La fusiló con sus azulencos ojos. "Bien…" La luz ya contrastaba sus mechones de un rubio, en otra vida, muy vivo y fulgurante, dorado. "Nunca estoy bien, zorra. Deja de preguntar."

Su atención regresó con los toxicómanos a pie de calle. Alguno intentó sacar gratis alguna vianda de locales abiertos a toda hora. No hubo suerte. Volvía cabizbajo, metiéndose cocaína sintética, muy hambriento. Todo con diáfano detalle, a decenas de pies del cotidiano hecho.

"¿Qué mierda te pasa?" Yugito dijo. Le costó su tiempo a ella el responder, el hacer sinapsis y darse cuenta de su agravio, de su apatía y severidad parca en su tono. Podía sentir lo amenazada e insultada que estaba, pero eso a él poco le importaba.

"Largo." Dijo Naruto.

No dijo más. No era necesario.

Ella se quejó y le pidió explicaciones. De qué le pasaba, de por qué de repente se comportaba como un imbécil. Él solo le repitió que se largara.

Tuvo un gran vistazo de su firme culo mientras ella se vestía (y por breves instantes se arrepintió de no obsequiarle una follada matinal), insultándolo por lo bajo. «Puto imbécil de mierda. Hoy ni siquiera se molestan en darte los buenos días estos idiotas malnacidos». Fue un déjà vu de otros quince encuentros, o finales de éstos, anteriores, en los que él siempre rehuía de la calidez temprana. Lo asqueaba.

Salió sin mediar nueva palabra. Perfecto. Lo digirió bastante rápido, a decir verdad. No todo el mundo se tomaba tan bien lo que en realidad se convertía él sin amenizadores del humor. Su alcohólico ser, sobrio y detestable.

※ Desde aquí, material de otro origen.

/-- An exception an instruction records is one the table gives for it. -/
theorem exec_raises (h : exec i s = .next t) (hc : s.cause = none) (ht : t.cause = some e) :
    i.raises e t.faultInfo = true ∧ (e = .arithmeticOverflow → s.params.overflow = .trap) := by
  cases exec_ends h with
  | raised q hq e' n he hm =>
    cases ht
    exact ⟨he, hm⟩
  | waits q hq | completes q hq =>
    rw [hq.eq] at ht
    cases hc.symm.trans ht

/-- A decode error is met in byte mode only, within the program. -/
theorem State.decode_of_fetch_malformed (h : s.fetch = .malformed d) :
    s.mode = .byte ∧ s.pc.toNat < s.progLen.toNat ∧ decodeInstruction s.params.opcodes s.window = .error d := by
  rcases s.fetch_cases with ⟨hf, -⟩ | ⟨hf, -⟩ | ⟨hm, hlt, ⟨_, _, -, hf⟩ | ⟨d', hd, hf⟩⟩ | ⟨-, -, _, hf⟩
  case inr.inr.inl.inr =>
    cases h.symm.trans hf
    exact ⟨hm, hlt, hd⟩
  all_goals cases h.symm.trans hf

/-- Settles O21: an instruction raises what the table gives for it, and the fetch raises the decode error it met. -/
theorem exceptionsByInstruction : Obligations.ExceptionsByInstruction := by
  intro s t e hs hr hc h ht
  rcases State.cycle_running_cases (s := s.tick) hs hr h with rfl | rfl | ⟨i, hf, hx⟩ | ⟨d, hf, rfl⟩
  · cases hc.symm.trans ht
  · cases hc.symm.trans ht
  · obtain ⟨hraises, hmode⟩ := exec_raises hx hc ht
    have hlisted : e.raisers ≠ [] := fun hnil => by
      rw [Instr.raises_eq_false hnil] at hraises
      cases hraises
    refine ⟨?_, ?_, ?_, fun _ => ⟨i, hf, hraises⟩, hmode⟩ <;> (rintro rfl; exact absurd rfl hlisted)
  · obtain ⟨hm, -, -⟩ := State.decode_of_fetch_malformed hf
    cases d with
    | endOfInput =>
      cases ht
      exact ⟨fun _ => ⟨hm, hf, rfl⟩, nofun, nofun, fun ⟨hne, _⟩ => absurd rfl hne, nofun⟩
    | wrongOpCode b =>
      cases ht
      exact ⟨nofun, fun _ => ⟨hm, hf⟩, nofun, fun ⟨_, hne, _⟩ => absurd rfl hne, nofun⟩
    | wrongRegister b =>
      cases ht
      exact ⟨nofun, nofun, fun _ => ⟨hm, hf⟩, fun ⟨_, _, hne⟩ => absurd rfl hne, nofun⟩

/-! Fault entry (60_exceptions.md R160). -/

/-- From a running core only an instruction that raises ends FAULTED. -/
theorem ExecEffect.eq_raise (h : ExecEffect i s t) (hs : s.runState = .running) (ht : t.runState = .faulted) :
    ∃ e n, t = ({ s with
      trace := t.trace, inAnswers := t.inAnswers, outAnswers := t.outAnswers } : State).raise e n := by
  cases h with
  | raised tr ia oa e n => exact ⟨e, n, rfl⟩
  | waits => cases hs.symm.trans ht
  | completes =>
    have hrun : (if i = .halt then .halted else s.runState) = RunState.faulted := ht
    split at hrun
    · cases hrun
    · cases hs.symm.trans hrun

/-- Settles O20: the instruction raises, or the fetch raises its decode error. -/
theorem faultEntryIsPrecise : Obligations.FaultEntryIsPrecise := by
  intro s t hs hr h ht
  rcases State.cycle_running_cases (s := s.tick) hs hr h with rfl | rfl | ⟨i, -, hx⟩ | ⟨d, -, rfl⟩
  · cases ht
  · cases ht
  · exact (exec_effect hx).eq_raise hs ht
  · cases d <;> exact ⟨_, _, rfl⟩

/-! The exceptions of the fetch (60_exceptions.md R149–R151). -/

/-- A byte of the fetch window is the program byte at that distance from the pc (20_memory.md R53). -/
theorem State.window_getElem?_eq_some {k : Nat} {b : Byte} :
    s.window[k]? = some b ↔ k < s.avail ∧ s.mem.read (s.pc.toNat + k) = b := by
  simp [State.window, State.bytesAt, List.getElem?_eq_some_iff]

/-- Byte `k` is in the window, `k` below 5, where the program reaches past it. -/
theorem State.lt_avail_iff {k : Nat} (hk : k < 5) : k < s.avail ↔ s.pc.toNat + k < s.progLen.toNat := by
  unfold State.avail
  omega

/-- The opcode byte is the window's first. -/
theorem State.window_zero {b : Byte} (hlt : s.pc.toNat < s.progLen.toNat) :
    s.window[0]? = some b ↔ s.mem.read s.pc.toNat = b := by
  simp [State.window_getElem?_eq_some, State.lt_avail_iff, hlt]

/-- The operand's first byte is the window's second. -/
theorem State.window_one {b : Byte} :
    s.window[1]? = some b ↔ s.pc.toNat + 1 < s.progLen.toNat ∧ s.mem.read (s.pc.toNat + 1) = b := by
  rw [State.window_getElem?_eq_some, State.lt_avail_iff (by omega)]

/-- A step whose bytes do not decode raises the decode error. -/
theorem step_of_decode_error (h : s.executes) (hm : s.mode = .byte) (hlt : s.pc.toNat < s.progLen.toNat)
    (hd : decodeInstruction s.params.opcodes s.window = .error d) : step s = .next (s.tick.raiseDecode d) := by
  have hne : s.pc ≠ s.progLen := fun heq => by simp [heq] at hlt
  have hf : s.tick.fetch = .malformed d := by
    rw [State.tick_fetch, State.fetch_byte hm, State.fetchByte, if_neg hne, if_neg (by omega), hd]
  rw [step_of_executes h, State.runInstruction, hf]

/-- Settles O9: the window holds the bytes left, up to five, and no instruction is longer. -/
theorem endOfInputAtFetch : Obligations.EndOfInputAtFetch := by
  intro s hx hmap hm hc _
  refine ⟨fun k hk hlt hlen => step_of_decode_error hx hm hlt (decodeInstruction_endOfInput_iff.2 (.inr ?_)),
    fun t h ht => ?_⟩
  · refine ⟨_, k, (State.window_zero hlt).2 rfl, hmap ▸ hk, ?_⟩
    rw [State.window_length, State.avail]
    omega
  · obtain ⟨hs, hr, -⟩ := hx
    obtain ⟨hend, -⟩ := exceptionsByInstruction s t _ hs hr hc h ht
    obtain ⟨-, hf, hinfo⟩ := hend rfl
    obtain ⟨-, hlt, hd⟩ := State.decode_of_fetch_malformed hf
    rcases decodeInstruction_endOfInput_iff.1 hd with hnil | ⟨b, k, h0, hk, hlen⟩
    · have havail := s.window_length
      rw [hnil, List.length_nil, State.avail] at havail
      omega
    · cases (State.window_zero hlt).1 h0
      have hfive := k.length_le_five
      rw [State.window_length, State.avail] at hlen
      refine ⟨hlt, k, hmap ▸ hk, by omega, ?_⟩
      rw [hinfo, BitVec.toNat_ofNat]
      omega

/-- Settles O10: the bytes the map has no kind for are 11 to 255. -/
theorem wrongOpCodeAtFetch : Obligations.WrongOpCodeAtFetch := by
  intro s hx hmap hm hc hlt
  refine ⟨fun hb => step_of_decode_error hx hm hlt (decodeInstruction_wrongOpCode_iff.2 ?_), fun t h ht => ?_⟩
  · exact ⟨(State.window_zero hlt).2 rfl, (OpcodeMap.kindOf_eq_none hmap _).2 hb⟩
  · obtain ⟨hs, hr, -⟩ := hx
    obtain ⟨-, hop, -⟩ := exceptionsByInstruction s t _ hs hr hc h ht
    obtain ⟨-, hf⟩ := hop rfl
    obtain ⟨-, -, hd⟩ := State.decode_of_fetch_malformed hf
    obtain ⟨h0, hk⟩ := decodeInstruction_wrongOpCode_iff.1 hd
    rw [(State.window_zero hlt).1 h0]
    exact ⟨(OpcodeMap.kindOf_eq_none hmap _).1 hk, rfl⟩

/-- Settles O11: the opcode and the register byte are the window's first two. -/
theorem wrongRegisterAtFetch : Obligations.WrongRegisterAtFetch := by
  intro s hx hmap hm hc hlt
  have herror (b : Byte) : decodeInstruction s.params.opcodes s.window = .error (.wrongRegister b) ↔
      (s.mem.read s.pc.toNat = 9 ∨ s.mem.read s.pc.toNat = 10) ∧
        (s.pc.toNat + 1 < s.progLen.toNat ∧ s.mem.read (s.pc.toNat + 1) = b) ∧ 3 < b.toNat := by
    rw [hmap, decodeInstruction_default_wrongRegister_iff, State.window_zero hlt, State.window_zero hlt, State.window_one]
  refine ⟨fun h0 h1 hb => step_of_decode_error hx hm hlt ((herror _).2 ⟨h0, ⟨h1, rfl⟩, hb⟩), fun t h ht => ?_⟩
  obtain ⟨hs, hr, -⟩ := hx
  obtain ⟨-, -, hreg, -⟩ := exceptionsByInstruction s t _ hs hr hc h ht
  obtain ⟨-, hf⟩ := hreg rfl
  obtain ⟨-, -, hd⟩ := State.decode_of_fetch_malformed hf
  obtain ⟨h0, ⟨h1, hread⟩, hb⟩ := (herror _).1 hd
  exact ⟨h0, h1, hread ▸ hb, hread.symm⟩

/-! StackUnderflow (60_exceptions.md R152). -/

theorem State.stack_eq_nil (h : s.depth < 1) : s.stack = [] := List.length_eq_zero_iff.1 (Nat.lt_one_iff.1 h)

/-- The instructions that pop two entries are the two-operand frame, and trap with nothing but DivisionByZero and
ArithmeticOverflow. -/
theorem exec_eq_binop_traps (hi : i.pops = 2) (s : State) :
    ∃ f, exec i s = binop i f s ∧ ∀ a b e, f a b = .trap e → e = .divisionByZero ∨ e = .arithmeticOverflow := by
  cases i with
  | add | sub | mul => exact ⟨_, rfl, fun a b e h => .inr (narrow_trap h).1⟩
  | div | mod => exact ⟨_, rfl, fun a b e h => (divisionChecks_trap h).imp And.left And.left⟩
  | _ => cases hi

theorem exec_of_depth_lt_pops (h : s.depth < i.pops) : exec i s = .next (s.raise .stackUnderflow 0) := by
  cases i with
  | add | sub | mul | div | mod => exact binop_of_depth_lt h
  | output => exact exec_output_of_nil (State.stack_eq_nil h)
  | popReg r => exact exec_popReg_of_nil (State.stack_eq_nil h)
  | input | halt | pushImm | pushReg => exact absurd h (Nat.not_lt_zero _)

theorem exec_underflow_of_pops_two (h : exec i s = .next t) (hi : i.pops = 2) (hc : s.cause = none)
    (ht : t.cause = some .stackUnderflow) : s.depth < 2 := by
  obtain ⟨f, hf, htraps⟩ := exec_eq_binop_traps hi s
  rcases binop_cases (hf ▸ h) with ⟨hd, -⟩ | ⟨a, b, rest, -, ⟨r, -, rfl⟩ | ⟨e, he, rfl⟩⟩
  · exact hd
  · cases hc.symm.trans ht
  · cases ht
    rcases htraps a b _ he with he | he <;> cases he

theorem execOutput_underflow (hc : s.cause = none) (h : execOutput s = .next t) (ht : t.cause = some .stackUnderflow) :
    s.depth < 1 := by
  rcases execOutput_cases h with ⟨hs, -⟩ | ⟨v, rest, -, ⟨-, rfl⟩ | ⟨later, -, rfl⟩ | ⟨later, -, rfl⟩⟩
  · simp [State.depth, hs]
  · cases hc.symm.trans ht
  · cases hc.symm.trans ht
  · cases ht

theorem execPopReg_underflow {r : Reg} (hc : s.cause = none) (h : execPopReg r s = .next t)
    (ht : t.cause = some .stackUnderflow) : s.depth < 1 := by
  rcases execPopReg_cases h with ⟨hs, -⟩ | ⟨v, rest, -, rfl⟩
  · simp [State.depth, hs]
  · cases hc.symm.trans ht

/-- Settles O22: the seven instructions that pop, each by its own check; the table lists no other. -/
theorem stackUnderflowExactly : Obligations.StackUnderflowExactly := by
  refine fun i s => ⟨exec_of_depth_lt_pops, fun t hc h ht => ?_⟩
  obtain ⟨hraises, -⟩ := exec_raises h hc ht
  cases i with
  | add | sub | mul | div | mod => exact exec_underflow_of_pops_two h rfl hc ht
  | output => exact execOutput_underflow hc h ht
  | popReg r => exact execPopReg_underflow hc h ht
  | input | halt | pushImm | pushReg => simp [Instr.raises, Exception.raisers, Instr.kind] at hraises

/-! StackOverflow (60_exceptions.md R153). -/

/-- INPUT's check, before its prompt. -/
theorem exec_input_of_full (ha : s.awaiting = none) (hf : s.full = true) :
    exec .input s = .next (s.raise .stackOverflow 0) := by
  simp only [exec, execInput, ha, inputBegin, hf, if_true]

theorem outWrite_inputWritten_cause {text : Text} (h : outWrite text inputWritten s = .next t) :
    t.cause = s.cause ∨ t.cause = some .outputError := by
  rcases outWrite_inputWritten_cases h with ⟨-, rfl⟩ | ⟨later, -, rfl⟩ | ⟨later, -, rfl⟩
  · exact .inl rfl
  · exact .inl rfl
  · exact .inr rfl
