/-- The schema of each class. -/
def schema (cls : Nat) : Schema :=
  match cls with
  -- time base, rate, REJOIN_RULE, CTL_LOSS_HOLD, FALLBACK (02 R35, 15 R458)
  | 2 => { fixed := [fb 3, fu 2 1000 32000 4000, fb 1, fu 3 0 4000000 4000, fb 1] }
  | 3 => { fixed := [fu 1 0 3, fb 3] }
  -- ports; pinned first, last; cache cap; parents first, last; MAC count; LPM count; minimum cells; share W; time
  -- bases owned; read grants; pins; grants CLEAR_KEY PASSTHROUGH FW LC. Lists: SecYs, transmit SCs, receive SCs,
  -- SAs, TCAM, nodes, transitions, patterns, services, channel entries, meters (13 R390)
  | 4 => { fixed := [fb 32, fu 2 0 4087 1, fu 2 0 4087 0, fu 2 0 12288, fu 2 0 1023 1, fu 2 0 1023 0, fu 3 0 262144,
                     fu 3 0 65536, fu 3 0 196608, fb 8 1, fb 8, fb 8 1, fb 4, fb 4],
           lists := [rangeFields 2, rangeFields 2, rangeFields 2, rangeFields 2, sliceRange 2, sliceRange 1,
                     sliceRange 2, sliceRange 1, rangeFields 2, rangeFields 2, sliceRange 2] }
  -- per lane: the type of the port that starts there (8: none), 25GbE FEC choice (0 RS(528,514), 1 none, as 03 R64 lists
  -- them); then the Smivia lanes (03 R62)
  | 5 => { fixed := List.replicate 8 (fu 1 0 8 8) ++ List.replicate 8 (fb 1) ++ [fb 8] }
  -- FIR pre, main, post; adaptation mode; CTLE, 12 FFE taps, 10 DFE taps; inversion; test modes (03 R74 to R81). DESIGN
  -- CHOICE: 22 tap fields for both modulations, each one signed byte; of the two test modes the transmit one comes first,
  -- and 0 is no test, 1 to 8 the patterns as 03 R81 lists them (log 85)
  | 6 => { fixed := [fu 1 (-16) 0 (-4), fu 1 24 64 56, fu 1 (-24) 0 (-4), fu 1 0 2, fu 1 0 20] ++
                    List.replicate 22 (fu 1 (-128) 127) ++ [fb 1, fu 1 0 8, fu 1 0 8] }
  | 7 => { fixed := [fb 5] }
  -- mode (0 1000BASE-X, 1 SGMII), auto-negotiation, two inversions, MAC address (03 R83, R84, 13 R418). DESIGN CHOICE:
  -- auto-negotiation is 1 where enabled, as after reset (log 85)
  | 8 => { fixed := [fb 1, fb 1 1, fb 1, fb 1, fb 48] }
  -- tag, channel, payload type, hold-offs LOS LOF LOM AIS RDI LOA PLM, LOA_SET, LOA_CLEAR, delay measurement
  -- (0 enabled), delay time base, traceable (0 set), threshold, force AIS (0 set), KEY_MODE, REKEY_INTERVAL
  | 9 => { fixed := [fb 16, fb 32, fu 1 0x10 0xFE 0x10, fu 2 0 10000 120, fu 2 0 10000 120, fu 2 0 10000, fu 2 0 10000,
                     fu 2 0 10000, fu 2 0 10000, fu 2 0 10000, fu 1 1 255 8, fu 1 1 255 4, fb 1, fb 3, fb 1 1, fb 16,
                     fb 1 1, fb 1, fu 3 0 4294967 86400],
           lists := [[fb 4, fb 5, fb 3], [fb 128]] }
  | 10 => { fixed := [fb 256] }
  | 11 => { fixed := [fb 64] }
  | 12 => { fixed := [fb 1, fu 1 0 2, fu 1 1 255 1, fb 1, fu 2 0 511, fu 2 0 511, fu 1 1 32 1, fb 256, fb 256] }
  | 13 => { fixed := [fb 8, fu 1 0 2, fu 1 0 1 1, fu 1 0 50] }
  | 14 => { fixed := [fb 8, fb 4] ++ resultFields }
  | 15 => { fixed := [fu 3 1 100000 1, fu 2 1 1024 1] }
  | 16 => { fixed := (List.range 40).map (fun (i : Nat) => fu 1 0 40 i) }
  | 17 => { fixed := [fb 1, fb 4, fb 640, fb 640] ++ resultFields }
  | 18 => { fixed := [fb 4] ++ resultFields }
  | 19 => { fixed := [fb 1 1, fb 1 1, fu 3 1 65536 20000, fu 1 0 255 60, fu 1 1 255 8, fu 2 1 3600 10, fb 1 1] }
  | 20 => { fixed := [fu 2 0 1023, fb 1, fu 1 0 128, { bytes := 16, lo := 0, hi := 2 ^ 128 - 1, net := true },
                      fu 2 0 16383] }
  | 21 => { fixed := [fb 1, fb 14, fb 1, fb 4, fb 1, fb 1, fb 13, fb 1, fb 3, fb 1, fb 5, fb 1] }
  | 22 => { fixed := [fu 1 0 2, fb 1] }
  | 23 => { fixed := [fb 1, fb 4, fb 2, fb 1, fb 1, fb 1, fb 1, fb 64, fb 1, fu 4 0 (2 ^ 30), fu 1 0 2] }
  | 24 => { fixed := [fb 1, fb 10, fb 64, fu 1 0 50] }
  | 25 => { fixed := [fb 1, fb 10, fb 64, fu 1 0 50, fu 2 0 65535 65535] }
  | 26 => { fixed := [fb 1, fb 1, fb 15, fb 2, fb 20, fb 32, fb 96] }
  | 27 => { fixed := [fu 1 16 31, fu 2 400 2000 400] }
  | 28 => { fixed := [fb 48, fu 1 10 20 10] }
  | 29 => { fixed := [fu 2 10 10000 200] }
  -- time base, record mask (receive 3 to 0, transmit 7 to 4), one-step, lead, board delays receive, transmit
  | 30 => { fixed := [fb 3, fb 8, fb 1, fu 2 1000 20000 2000, fu 3 (-100000) 100000, fu 3 (-100000) 100000] }
  | 31 => { fixed := [fu 1 0 3, fb 3, fb 1, fb 48, fu 4 0 999999999, fu 4 1000 1000000000 1000000000,
                      fu 4 10 1000000000 100000000, fu 3 (-50000) 50000] }
  -- backup time base (8: none); per time base: servo source (0 none, 1 to 4 TIO0 to TIO3, 5 to 12 TB0 to TB7),
  -- offset in ns, step limit in ns (11 R339, R340)
  | 32 => { fixed := fu 1 0 8 8 :: (List.replicate 8 [fu 1 0 12, fu 8 (-(2 ^ 63)) (2 ^ 63 - 1),
                                    fu 4 100 1000000000 1000]).flatten }
  | 33 => { fixed := [fu 1 (-16) 64 20, fu 3 0 800000, fu 3 0 1048576 65536, fu 3 64 196608 196608] }
  | 34 => { fixed := [fb 1 1, fu 1 1 255 1, fu 2 60 16032 16032, fu 3 0 800000, fu 3 0 1048576 65536, fb 1 1,
                      fu 3 0 1000000, fu 3 0 65536, fu 1 (-4) 4 0, fu 1 (-4) 4 (-1), fu 1 (-4) 4 4] }
  | 35 => { fixed := [fb 1, fb 3, fb 48, fu 4 0 999999999, fu 4 1000 1000000000 1000000], lists := [[fb 64]] }
  | 36 => { fixed := [fb 1, fb 1, fb 1, fb 4, fu 4 0 800000000, fb 24, fu 4 0 800000000, fb 24, fb 1, fu 1 (-32) 32,
                      fb 1, fb 1] }
  | 37 => { fixed := List.replicate 16 (fu 1 0 3) }
  | _ => { fixed := [] }

/-- The value a field of an image holds. -/
def Fld.read (x : Fld) (bs : Bytes) : Int :=
  let n := if x.net then beNat bs else leNat bs
  if x.lo < 0 then toSigned (8 * x.bytes) n else n

/-- The bytes of a field value. -/
def Fld.write (x : Fld) (v : Int) : Bytes :=
  let n := ofSigned (8 * x.bytes) v
  if x.net then beBytes n x.bytes else leBytes n x.bytes

/-- Whether a value is in the field's range. -/
def Fld.ok (x : Fld) (v : Int) : Bool := decide (x.lo ≤ v) && decide (v ≤ x.hi)

/-- The fields of a run of bytes, and the bytes left. -/
def readFields : List Fld → Bytes → List Int × Bytes
  | [], bs => ([], bs)
  | x :: xs, bs =>
    let r := readFields xs (bs.drop x.bytes)
    (x.read (bs.take x.bytes) :: r.1, r.2)

/-- The bytes of a run of fields. -/
def writeFields : List Fld → List Int → Bytes
  | [], _ => []
  | x :: xs, vs => x.write (vs.headD 0) ++ writeFields xs vs.tail

/-- The bytes of a run of fields, in number. -/
def fieldsLen (xs : List Fld) : Nat := (xs.map Fld.bytes).sum

/-- `n` items of a list, and the bytes left. -/
def readItems (xs : List Fld) : Nat → Bytes → List (List Int) × Bytes
  | 0, bs => ([], bs)
  | n + 1, bs =>
    let a := readFields xs bs
    let r := readItems xs n a.2
    (a.1 :: r.1, r.2)

/-- The lists of an image; none where the image ends inside one. -/
def readLists : List (List Fld) → Bytes → Option (List (List (List Int)) × Bytes)
  | [], bs => some ([], bs)
  | xs :: xss, bs =>
    if bs.length < 2 then none
    else
      let n := leNat (bs.take 2)
      if bs.length < 2 + n * fieldsLen xs then none
      else
        let a := readItems xs n (bs.drop 2)
        (readLists xss a.2).map (fun r => (a.1 :: r.1, r.2))

/-- The object of an image, or none where its length is not the one of R443 (`E_LEN`). -/
def readImage (cls : Nat) (bs : Bytes) : Option Obj :=
  let sc := schema cls
  if bs.length < fieldsLen sc.fixed then none
  else
    let a := readFields sc.fixed bs
    match readLists sc.lists a.2 with
    | some (ls, []) => some { f := a.1, l := ls }
    | _ => none

/-- The image of an object (14 R443). -/
def writeImage (cls : Nat) (o : Obj) : Bytes :=
  let sc := schema cls
  writeFields sc.fixed o.f ++
    (List.zipWith (fun xs items => leBytes items.length 2 ++ (items.map (writeFields xs)).flatten) sc.lists o.l).flatten

/-- Bytes in the image of an object. -/
def imageLen (cls : Nat) (o : Obj) : Nat :=
  let sc := schema cls
  fieldsLen sc.fixed + (List.zipWith (fun xs items => 2 + items.length * fieldsLen xs) sc.lists o.l).sum

/-- 512-bit words that an object takes (02 R52). -/
def objWords (cls : Nat) (o : Obj) : Nat := ceilDiv (imageLen cls o) 64

/-- The 512-bit words of an object. An object without an image, which no staged image can give, is one word that no image
has. -/
def imageWords (cls : Nat) (o : Obj) : List Bytes :=
  if o.f = [] then [[]]
  else
    let b := writeImage cls o
    (List.range (ceilDiv b.length 64)).map (fun i => bytesAt b (64 * i) 64)

/-- The words to write, by number, to turn stored words into others: those that differ (02 R52). -/
def diffWords (new old : List Bytes) : List Nat := (List.range new.length).filter (fun i => decide (new[i]? ≠ old[i]?))

/-- Whether every field and list item is in its range (rule 1 of 02 R50). -/
def fieldsOk (cls : Nat) (o : Obj) : Bool :=
  let sc := schema cls
  (List.zipWith Fld.ok sc.fixed o.f).all id &&
  (List.zipWith (fun xs items => items.all (fun it => (List.zipWith Fld.ok xs it).all id)) sc.lists o.l).all id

En el alféizar la única compañía fue un narguile, dejado en la esquina contraria, para fumar hachís emulsionado: comisión de El Persa. Una película de polvo, muy visible en la mañana, lo encubría con uniformidad. Moléculas, una a una, conformándose en el olvido, en la tranquilidad del paso del tiempo.

Era momento de salir. Tenía cita con el matasanos.

~~o~~

Prisión de metal, atiborrada de carne. Eso era el metro a las horas de mayor movimiento ciudadano. Una caja de suelo amarillo y paredes grises y garabateadas fue lo que lo aproximaba a destino. Conducir fue peor, más en una ciudad con tanto tráfico como lo era Tokyo. Tampoco recordaba cómo hacerlo. En los trabajos él solía ser el disparador, la boca de fuego avisador y ejecutor que tragaba la mayoría de la metralla.

Su cara de inexpresividad, máscara de porcelana raída que llevaba consigo como a un gran viejo amigo, difunto, pero eterno en la mente. Los vaqueros con alguna mancha de sangre del día de ayer (trabajo, trabajo). Su cazadora de nailon con las mangas hasta los codos, azul oscuro; la camiseta negra se ceñía a su fornido cuerpo de atleta de la vida, corriendo por el borde, al filo de la muerte y de la verdad. Una bandana de tela negra cubriendo parte de su frente, sin insignia, solo negro. Detrás de la camiseta, unas chapas de identificación, similares a las de las fuerzas armadas.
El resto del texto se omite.